(Beginning of Input records)

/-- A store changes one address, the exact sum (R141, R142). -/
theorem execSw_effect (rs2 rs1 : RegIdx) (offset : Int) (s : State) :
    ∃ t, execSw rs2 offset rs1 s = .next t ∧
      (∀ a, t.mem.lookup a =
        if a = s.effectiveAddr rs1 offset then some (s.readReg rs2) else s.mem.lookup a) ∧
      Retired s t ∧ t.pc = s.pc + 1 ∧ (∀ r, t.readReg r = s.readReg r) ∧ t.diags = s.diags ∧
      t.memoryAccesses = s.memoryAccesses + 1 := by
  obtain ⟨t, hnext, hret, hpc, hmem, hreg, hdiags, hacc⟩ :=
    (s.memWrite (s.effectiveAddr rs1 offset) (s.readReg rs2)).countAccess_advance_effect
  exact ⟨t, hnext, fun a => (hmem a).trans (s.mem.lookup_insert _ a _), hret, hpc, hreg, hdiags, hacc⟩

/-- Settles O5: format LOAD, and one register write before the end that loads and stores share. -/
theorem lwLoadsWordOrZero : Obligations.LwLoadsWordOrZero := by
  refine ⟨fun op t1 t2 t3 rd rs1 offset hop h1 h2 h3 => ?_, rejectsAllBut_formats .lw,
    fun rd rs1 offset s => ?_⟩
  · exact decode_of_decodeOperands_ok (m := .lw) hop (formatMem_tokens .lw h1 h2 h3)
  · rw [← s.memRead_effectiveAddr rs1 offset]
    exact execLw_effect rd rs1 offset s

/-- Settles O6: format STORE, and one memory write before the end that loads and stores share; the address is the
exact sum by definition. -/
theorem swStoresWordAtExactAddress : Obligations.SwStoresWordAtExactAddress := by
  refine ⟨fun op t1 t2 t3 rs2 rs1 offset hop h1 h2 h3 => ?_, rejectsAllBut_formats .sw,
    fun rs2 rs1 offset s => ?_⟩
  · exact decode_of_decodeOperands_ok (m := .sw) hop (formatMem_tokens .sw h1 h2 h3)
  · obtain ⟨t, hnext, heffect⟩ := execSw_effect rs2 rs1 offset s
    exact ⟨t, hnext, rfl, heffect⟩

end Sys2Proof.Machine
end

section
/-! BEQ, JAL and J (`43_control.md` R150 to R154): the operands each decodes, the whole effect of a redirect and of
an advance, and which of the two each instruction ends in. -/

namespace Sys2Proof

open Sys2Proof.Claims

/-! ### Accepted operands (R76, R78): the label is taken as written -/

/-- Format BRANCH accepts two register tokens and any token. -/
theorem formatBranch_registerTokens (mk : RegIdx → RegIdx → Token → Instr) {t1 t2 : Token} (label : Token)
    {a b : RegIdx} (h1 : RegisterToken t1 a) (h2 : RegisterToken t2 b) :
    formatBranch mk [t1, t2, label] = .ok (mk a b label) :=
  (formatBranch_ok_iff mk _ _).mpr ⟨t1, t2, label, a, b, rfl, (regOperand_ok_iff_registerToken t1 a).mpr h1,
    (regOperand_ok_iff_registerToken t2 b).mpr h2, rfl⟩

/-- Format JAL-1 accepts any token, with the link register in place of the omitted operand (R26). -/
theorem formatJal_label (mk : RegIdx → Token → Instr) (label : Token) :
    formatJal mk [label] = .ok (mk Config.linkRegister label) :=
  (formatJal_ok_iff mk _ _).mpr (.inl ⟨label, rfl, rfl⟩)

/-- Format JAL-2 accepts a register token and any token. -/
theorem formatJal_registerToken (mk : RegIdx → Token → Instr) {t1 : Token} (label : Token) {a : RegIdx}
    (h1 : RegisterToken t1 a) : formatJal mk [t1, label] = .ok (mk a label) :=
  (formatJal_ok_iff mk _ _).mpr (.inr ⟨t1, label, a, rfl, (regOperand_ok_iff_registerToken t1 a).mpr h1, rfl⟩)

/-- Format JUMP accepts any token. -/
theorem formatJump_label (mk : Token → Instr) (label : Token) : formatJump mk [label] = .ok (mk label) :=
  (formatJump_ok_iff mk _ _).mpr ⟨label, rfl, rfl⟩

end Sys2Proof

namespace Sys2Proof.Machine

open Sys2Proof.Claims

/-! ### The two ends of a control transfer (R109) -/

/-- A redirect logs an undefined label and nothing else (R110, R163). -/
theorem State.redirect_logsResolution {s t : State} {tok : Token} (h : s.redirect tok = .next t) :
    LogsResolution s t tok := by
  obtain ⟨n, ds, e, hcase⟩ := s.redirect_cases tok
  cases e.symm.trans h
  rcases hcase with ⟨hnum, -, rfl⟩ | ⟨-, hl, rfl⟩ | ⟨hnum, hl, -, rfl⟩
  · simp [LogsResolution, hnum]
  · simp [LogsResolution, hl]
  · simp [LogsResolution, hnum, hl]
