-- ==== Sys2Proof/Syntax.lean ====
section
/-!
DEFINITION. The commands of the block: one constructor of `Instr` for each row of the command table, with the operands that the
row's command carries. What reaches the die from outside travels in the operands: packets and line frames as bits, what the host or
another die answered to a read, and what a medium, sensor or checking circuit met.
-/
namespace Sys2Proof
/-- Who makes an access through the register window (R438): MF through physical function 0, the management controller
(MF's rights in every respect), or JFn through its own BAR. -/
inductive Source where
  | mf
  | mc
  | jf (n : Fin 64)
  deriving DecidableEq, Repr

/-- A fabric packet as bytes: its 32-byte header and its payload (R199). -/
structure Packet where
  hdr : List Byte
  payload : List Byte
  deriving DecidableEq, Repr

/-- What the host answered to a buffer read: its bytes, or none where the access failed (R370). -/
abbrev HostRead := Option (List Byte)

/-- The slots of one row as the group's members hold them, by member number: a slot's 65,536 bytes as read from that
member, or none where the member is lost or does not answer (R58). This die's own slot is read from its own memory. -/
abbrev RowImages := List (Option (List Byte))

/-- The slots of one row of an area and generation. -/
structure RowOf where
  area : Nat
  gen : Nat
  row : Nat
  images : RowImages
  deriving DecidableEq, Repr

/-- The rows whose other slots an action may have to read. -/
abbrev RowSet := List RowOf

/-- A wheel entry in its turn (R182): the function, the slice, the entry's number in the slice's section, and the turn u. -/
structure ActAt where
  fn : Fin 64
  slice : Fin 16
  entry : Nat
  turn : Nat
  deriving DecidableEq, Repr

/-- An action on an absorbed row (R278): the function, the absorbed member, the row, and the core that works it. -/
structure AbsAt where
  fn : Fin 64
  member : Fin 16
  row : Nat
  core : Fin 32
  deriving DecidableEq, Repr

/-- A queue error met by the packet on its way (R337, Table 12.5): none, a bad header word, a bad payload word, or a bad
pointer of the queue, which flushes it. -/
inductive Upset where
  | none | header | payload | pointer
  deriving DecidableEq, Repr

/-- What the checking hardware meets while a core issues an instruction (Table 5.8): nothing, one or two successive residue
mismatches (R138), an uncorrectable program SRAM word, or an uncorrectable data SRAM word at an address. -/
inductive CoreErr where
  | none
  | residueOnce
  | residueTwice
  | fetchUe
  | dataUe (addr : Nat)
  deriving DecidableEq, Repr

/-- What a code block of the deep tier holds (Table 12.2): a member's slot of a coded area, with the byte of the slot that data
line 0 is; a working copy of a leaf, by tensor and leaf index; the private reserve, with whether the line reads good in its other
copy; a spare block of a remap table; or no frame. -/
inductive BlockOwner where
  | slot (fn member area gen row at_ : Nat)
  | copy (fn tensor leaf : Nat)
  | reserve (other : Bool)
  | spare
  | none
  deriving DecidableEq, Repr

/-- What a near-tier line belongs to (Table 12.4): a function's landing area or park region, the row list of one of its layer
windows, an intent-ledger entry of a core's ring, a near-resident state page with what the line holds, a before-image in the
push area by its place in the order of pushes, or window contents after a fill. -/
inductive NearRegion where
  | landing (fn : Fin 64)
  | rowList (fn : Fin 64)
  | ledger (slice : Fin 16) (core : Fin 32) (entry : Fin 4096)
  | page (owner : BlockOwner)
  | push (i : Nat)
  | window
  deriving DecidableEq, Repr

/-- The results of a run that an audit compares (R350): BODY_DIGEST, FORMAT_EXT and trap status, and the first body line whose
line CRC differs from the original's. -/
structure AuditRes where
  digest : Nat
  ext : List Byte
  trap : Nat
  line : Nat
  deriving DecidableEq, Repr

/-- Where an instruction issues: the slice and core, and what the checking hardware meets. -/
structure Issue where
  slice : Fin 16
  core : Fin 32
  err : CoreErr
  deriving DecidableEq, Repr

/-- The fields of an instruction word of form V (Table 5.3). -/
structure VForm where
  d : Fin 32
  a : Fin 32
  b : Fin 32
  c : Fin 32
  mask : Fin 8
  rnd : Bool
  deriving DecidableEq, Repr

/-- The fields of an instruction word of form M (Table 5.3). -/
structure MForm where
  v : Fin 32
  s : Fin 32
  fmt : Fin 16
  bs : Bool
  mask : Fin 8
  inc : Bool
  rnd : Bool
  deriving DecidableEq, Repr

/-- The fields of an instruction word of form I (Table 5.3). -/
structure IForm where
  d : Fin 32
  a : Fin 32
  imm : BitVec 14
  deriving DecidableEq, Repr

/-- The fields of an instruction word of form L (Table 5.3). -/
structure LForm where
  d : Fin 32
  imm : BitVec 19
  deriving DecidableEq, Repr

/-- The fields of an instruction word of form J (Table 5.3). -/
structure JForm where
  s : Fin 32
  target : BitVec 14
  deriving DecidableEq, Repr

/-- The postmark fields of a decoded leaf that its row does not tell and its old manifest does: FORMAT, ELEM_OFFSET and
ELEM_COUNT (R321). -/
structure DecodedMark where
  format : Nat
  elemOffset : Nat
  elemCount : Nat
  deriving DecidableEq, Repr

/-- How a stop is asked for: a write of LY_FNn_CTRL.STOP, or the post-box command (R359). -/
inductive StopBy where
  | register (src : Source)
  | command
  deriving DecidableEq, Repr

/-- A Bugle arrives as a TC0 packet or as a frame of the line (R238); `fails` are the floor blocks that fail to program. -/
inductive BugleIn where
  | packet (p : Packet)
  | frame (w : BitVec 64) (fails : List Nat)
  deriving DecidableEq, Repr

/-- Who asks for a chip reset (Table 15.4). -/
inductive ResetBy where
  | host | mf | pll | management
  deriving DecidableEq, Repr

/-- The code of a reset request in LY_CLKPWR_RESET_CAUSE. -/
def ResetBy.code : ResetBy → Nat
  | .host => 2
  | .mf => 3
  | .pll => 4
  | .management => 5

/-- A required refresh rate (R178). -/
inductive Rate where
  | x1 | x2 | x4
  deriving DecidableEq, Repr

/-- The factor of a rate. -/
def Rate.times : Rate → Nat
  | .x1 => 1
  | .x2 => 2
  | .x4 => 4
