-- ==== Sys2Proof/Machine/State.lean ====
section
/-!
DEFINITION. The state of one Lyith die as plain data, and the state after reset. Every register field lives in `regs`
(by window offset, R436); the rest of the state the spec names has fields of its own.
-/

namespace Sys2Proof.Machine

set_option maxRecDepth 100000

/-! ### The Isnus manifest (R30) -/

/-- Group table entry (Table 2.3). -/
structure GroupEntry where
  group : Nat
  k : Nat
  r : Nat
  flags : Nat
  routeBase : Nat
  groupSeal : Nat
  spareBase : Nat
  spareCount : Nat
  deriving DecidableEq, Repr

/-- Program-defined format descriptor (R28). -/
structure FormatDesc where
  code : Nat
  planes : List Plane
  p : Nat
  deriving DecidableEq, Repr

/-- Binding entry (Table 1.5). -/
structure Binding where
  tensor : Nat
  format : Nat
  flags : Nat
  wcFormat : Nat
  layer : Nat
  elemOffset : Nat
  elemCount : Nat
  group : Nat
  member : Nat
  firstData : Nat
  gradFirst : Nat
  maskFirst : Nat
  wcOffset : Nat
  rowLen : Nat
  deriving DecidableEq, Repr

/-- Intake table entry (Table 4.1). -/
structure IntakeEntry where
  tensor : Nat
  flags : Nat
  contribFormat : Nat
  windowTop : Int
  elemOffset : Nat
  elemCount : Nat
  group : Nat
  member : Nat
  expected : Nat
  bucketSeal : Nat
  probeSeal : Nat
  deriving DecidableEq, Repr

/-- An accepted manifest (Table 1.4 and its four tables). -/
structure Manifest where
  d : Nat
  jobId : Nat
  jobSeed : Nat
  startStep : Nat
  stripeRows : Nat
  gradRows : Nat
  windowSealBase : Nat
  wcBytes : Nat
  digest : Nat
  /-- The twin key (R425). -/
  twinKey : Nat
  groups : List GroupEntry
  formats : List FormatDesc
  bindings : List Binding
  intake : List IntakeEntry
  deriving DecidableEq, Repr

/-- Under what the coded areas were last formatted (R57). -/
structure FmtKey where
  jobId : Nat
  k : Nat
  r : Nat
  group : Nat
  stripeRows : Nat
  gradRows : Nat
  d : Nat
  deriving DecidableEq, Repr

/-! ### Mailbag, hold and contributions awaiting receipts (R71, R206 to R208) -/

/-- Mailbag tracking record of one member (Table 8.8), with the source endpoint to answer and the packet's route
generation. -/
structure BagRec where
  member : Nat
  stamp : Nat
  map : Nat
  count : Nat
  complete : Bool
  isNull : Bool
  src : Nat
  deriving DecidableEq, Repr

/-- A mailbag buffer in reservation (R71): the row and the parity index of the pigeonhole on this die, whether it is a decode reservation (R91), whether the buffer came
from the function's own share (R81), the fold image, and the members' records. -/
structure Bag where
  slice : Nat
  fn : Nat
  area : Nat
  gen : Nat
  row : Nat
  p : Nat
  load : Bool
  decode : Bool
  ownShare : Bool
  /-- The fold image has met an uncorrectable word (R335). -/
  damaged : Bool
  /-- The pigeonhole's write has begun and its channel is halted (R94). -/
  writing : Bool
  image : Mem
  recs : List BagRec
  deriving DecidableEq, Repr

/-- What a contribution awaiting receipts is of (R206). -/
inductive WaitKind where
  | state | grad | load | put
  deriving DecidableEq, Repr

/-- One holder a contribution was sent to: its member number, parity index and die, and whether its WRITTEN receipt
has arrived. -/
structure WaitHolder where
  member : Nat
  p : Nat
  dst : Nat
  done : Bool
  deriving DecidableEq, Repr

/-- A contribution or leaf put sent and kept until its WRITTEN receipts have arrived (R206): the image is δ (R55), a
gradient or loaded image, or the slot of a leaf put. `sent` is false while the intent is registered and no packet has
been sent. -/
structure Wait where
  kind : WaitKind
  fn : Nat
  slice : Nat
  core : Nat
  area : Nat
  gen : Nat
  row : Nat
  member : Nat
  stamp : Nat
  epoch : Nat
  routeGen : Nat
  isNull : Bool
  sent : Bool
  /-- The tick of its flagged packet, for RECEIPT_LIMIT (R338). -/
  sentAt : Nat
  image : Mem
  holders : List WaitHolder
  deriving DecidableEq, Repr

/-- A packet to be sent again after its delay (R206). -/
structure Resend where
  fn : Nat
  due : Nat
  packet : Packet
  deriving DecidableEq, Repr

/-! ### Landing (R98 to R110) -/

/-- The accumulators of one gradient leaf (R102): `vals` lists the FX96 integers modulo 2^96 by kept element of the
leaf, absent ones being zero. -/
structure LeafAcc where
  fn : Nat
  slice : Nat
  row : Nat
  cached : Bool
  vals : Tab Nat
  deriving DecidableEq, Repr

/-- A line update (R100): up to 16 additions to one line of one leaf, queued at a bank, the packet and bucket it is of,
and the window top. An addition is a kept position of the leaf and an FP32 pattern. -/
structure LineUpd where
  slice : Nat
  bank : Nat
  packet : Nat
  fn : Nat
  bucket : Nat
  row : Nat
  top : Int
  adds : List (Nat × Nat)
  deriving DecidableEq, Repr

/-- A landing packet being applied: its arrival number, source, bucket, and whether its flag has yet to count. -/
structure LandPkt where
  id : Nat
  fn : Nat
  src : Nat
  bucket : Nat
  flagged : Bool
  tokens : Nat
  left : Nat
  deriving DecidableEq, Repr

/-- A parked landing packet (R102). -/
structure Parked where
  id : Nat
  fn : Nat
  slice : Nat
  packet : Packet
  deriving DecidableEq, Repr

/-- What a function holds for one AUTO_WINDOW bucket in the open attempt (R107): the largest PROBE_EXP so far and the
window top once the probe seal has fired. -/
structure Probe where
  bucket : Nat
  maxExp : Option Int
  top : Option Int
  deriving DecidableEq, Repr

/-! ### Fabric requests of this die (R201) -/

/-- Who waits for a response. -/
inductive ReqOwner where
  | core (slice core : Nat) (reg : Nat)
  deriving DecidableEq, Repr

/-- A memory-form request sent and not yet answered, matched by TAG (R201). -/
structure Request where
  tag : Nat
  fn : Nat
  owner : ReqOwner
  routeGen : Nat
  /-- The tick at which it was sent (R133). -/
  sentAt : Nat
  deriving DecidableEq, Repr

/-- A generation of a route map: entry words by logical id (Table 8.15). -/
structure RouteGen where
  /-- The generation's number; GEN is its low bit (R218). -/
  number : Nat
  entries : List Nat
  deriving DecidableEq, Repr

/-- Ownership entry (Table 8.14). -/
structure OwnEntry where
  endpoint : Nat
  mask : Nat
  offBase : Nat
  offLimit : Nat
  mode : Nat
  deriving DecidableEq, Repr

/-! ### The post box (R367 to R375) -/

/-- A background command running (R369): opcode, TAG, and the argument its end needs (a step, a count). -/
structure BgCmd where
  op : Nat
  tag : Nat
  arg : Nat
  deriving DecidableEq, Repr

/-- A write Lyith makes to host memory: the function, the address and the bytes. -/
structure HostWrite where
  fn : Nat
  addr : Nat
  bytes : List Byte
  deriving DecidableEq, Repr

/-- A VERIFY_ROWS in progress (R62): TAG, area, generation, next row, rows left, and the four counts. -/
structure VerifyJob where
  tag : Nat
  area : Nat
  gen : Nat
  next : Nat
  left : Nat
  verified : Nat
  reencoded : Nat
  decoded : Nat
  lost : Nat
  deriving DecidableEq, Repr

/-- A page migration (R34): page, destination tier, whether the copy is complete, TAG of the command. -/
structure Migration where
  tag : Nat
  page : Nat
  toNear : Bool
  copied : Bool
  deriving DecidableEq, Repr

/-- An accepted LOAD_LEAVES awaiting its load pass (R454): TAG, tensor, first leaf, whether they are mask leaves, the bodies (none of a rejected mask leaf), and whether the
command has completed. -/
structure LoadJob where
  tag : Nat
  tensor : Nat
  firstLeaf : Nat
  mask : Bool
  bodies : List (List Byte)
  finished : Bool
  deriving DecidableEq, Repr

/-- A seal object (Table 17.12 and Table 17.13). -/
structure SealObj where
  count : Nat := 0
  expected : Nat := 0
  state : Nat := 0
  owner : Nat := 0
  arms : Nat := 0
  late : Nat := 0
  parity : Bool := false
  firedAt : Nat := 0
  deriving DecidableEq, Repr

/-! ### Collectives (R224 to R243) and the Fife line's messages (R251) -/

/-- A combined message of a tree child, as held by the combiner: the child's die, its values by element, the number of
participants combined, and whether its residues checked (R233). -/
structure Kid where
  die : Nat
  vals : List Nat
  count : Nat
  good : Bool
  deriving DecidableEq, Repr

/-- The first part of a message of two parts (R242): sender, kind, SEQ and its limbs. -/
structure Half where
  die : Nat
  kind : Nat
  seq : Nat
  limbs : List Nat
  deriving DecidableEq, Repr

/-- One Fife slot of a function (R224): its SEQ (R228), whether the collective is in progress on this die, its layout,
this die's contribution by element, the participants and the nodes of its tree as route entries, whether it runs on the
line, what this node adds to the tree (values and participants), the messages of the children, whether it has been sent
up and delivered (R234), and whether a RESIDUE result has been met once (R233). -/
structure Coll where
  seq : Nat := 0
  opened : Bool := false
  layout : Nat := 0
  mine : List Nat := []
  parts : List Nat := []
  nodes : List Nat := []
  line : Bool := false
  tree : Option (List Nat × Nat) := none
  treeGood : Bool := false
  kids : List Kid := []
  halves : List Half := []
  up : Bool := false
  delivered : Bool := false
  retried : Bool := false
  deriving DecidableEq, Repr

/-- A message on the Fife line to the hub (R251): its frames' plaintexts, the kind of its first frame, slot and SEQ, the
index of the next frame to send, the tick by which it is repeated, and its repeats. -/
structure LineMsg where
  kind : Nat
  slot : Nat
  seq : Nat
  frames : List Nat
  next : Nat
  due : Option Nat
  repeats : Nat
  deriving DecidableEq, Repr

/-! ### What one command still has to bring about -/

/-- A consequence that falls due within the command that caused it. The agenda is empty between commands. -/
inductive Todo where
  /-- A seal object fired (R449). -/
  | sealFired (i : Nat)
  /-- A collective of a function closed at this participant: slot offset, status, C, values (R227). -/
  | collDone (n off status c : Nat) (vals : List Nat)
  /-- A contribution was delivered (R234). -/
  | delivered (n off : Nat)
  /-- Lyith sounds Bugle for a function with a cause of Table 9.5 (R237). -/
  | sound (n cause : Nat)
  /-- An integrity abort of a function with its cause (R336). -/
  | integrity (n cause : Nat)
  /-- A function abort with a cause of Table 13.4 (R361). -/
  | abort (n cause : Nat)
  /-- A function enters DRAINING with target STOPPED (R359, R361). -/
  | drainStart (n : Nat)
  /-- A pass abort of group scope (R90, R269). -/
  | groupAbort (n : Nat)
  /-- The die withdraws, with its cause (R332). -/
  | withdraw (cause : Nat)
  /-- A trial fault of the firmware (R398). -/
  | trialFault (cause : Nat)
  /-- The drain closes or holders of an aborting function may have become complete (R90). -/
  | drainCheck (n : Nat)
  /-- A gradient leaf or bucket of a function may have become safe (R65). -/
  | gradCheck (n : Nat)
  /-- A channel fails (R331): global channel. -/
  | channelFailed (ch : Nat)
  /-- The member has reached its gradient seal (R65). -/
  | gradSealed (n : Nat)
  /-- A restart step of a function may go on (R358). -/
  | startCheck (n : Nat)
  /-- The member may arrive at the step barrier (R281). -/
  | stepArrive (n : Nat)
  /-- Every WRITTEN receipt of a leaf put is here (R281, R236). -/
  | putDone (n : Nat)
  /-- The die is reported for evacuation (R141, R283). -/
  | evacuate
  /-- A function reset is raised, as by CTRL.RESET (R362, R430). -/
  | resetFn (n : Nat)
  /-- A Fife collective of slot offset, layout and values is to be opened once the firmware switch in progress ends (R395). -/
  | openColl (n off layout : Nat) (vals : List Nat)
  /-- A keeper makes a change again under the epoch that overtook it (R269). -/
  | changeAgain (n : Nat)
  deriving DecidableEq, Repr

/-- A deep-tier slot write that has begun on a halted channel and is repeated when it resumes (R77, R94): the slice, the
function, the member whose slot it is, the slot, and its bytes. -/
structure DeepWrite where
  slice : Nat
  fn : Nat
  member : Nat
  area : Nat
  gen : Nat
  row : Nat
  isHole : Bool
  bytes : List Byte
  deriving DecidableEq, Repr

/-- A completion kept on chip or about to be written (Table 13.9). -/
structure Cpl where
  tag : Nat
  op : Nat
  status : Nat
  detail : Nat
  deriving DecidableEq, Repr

(End of Input records)

### Task to carry out
Your task is to write out, exactly, the line that holds "changeAgain (n : Nat)" and every line after it until the records end.

### Task result
  | changeAgain (n : Nat)
  deriving DecidableEq, Repr

/-- A deep-tier slot write that has begun on a halted channel and is repeated when it resumes (R77, R94): the slice, the
function, the member whose slot it is, the slot, and its bytes. -/
structure DeepWrite where
  slice : Nat
  fn : Nat
  member : Nat
  area : Nat
  gen : Nat
  row : Nat
  isHole : Bool
  bytes : List Byte
  deriving DecidableEq, Repr

/-- A completion kept on chip or about to be written (Table 13.9). -/
structure Cpl where
  tag : Nat
  op : Nat
  status : Nat
  detail : Nat
  deriving DecidableEq, Repr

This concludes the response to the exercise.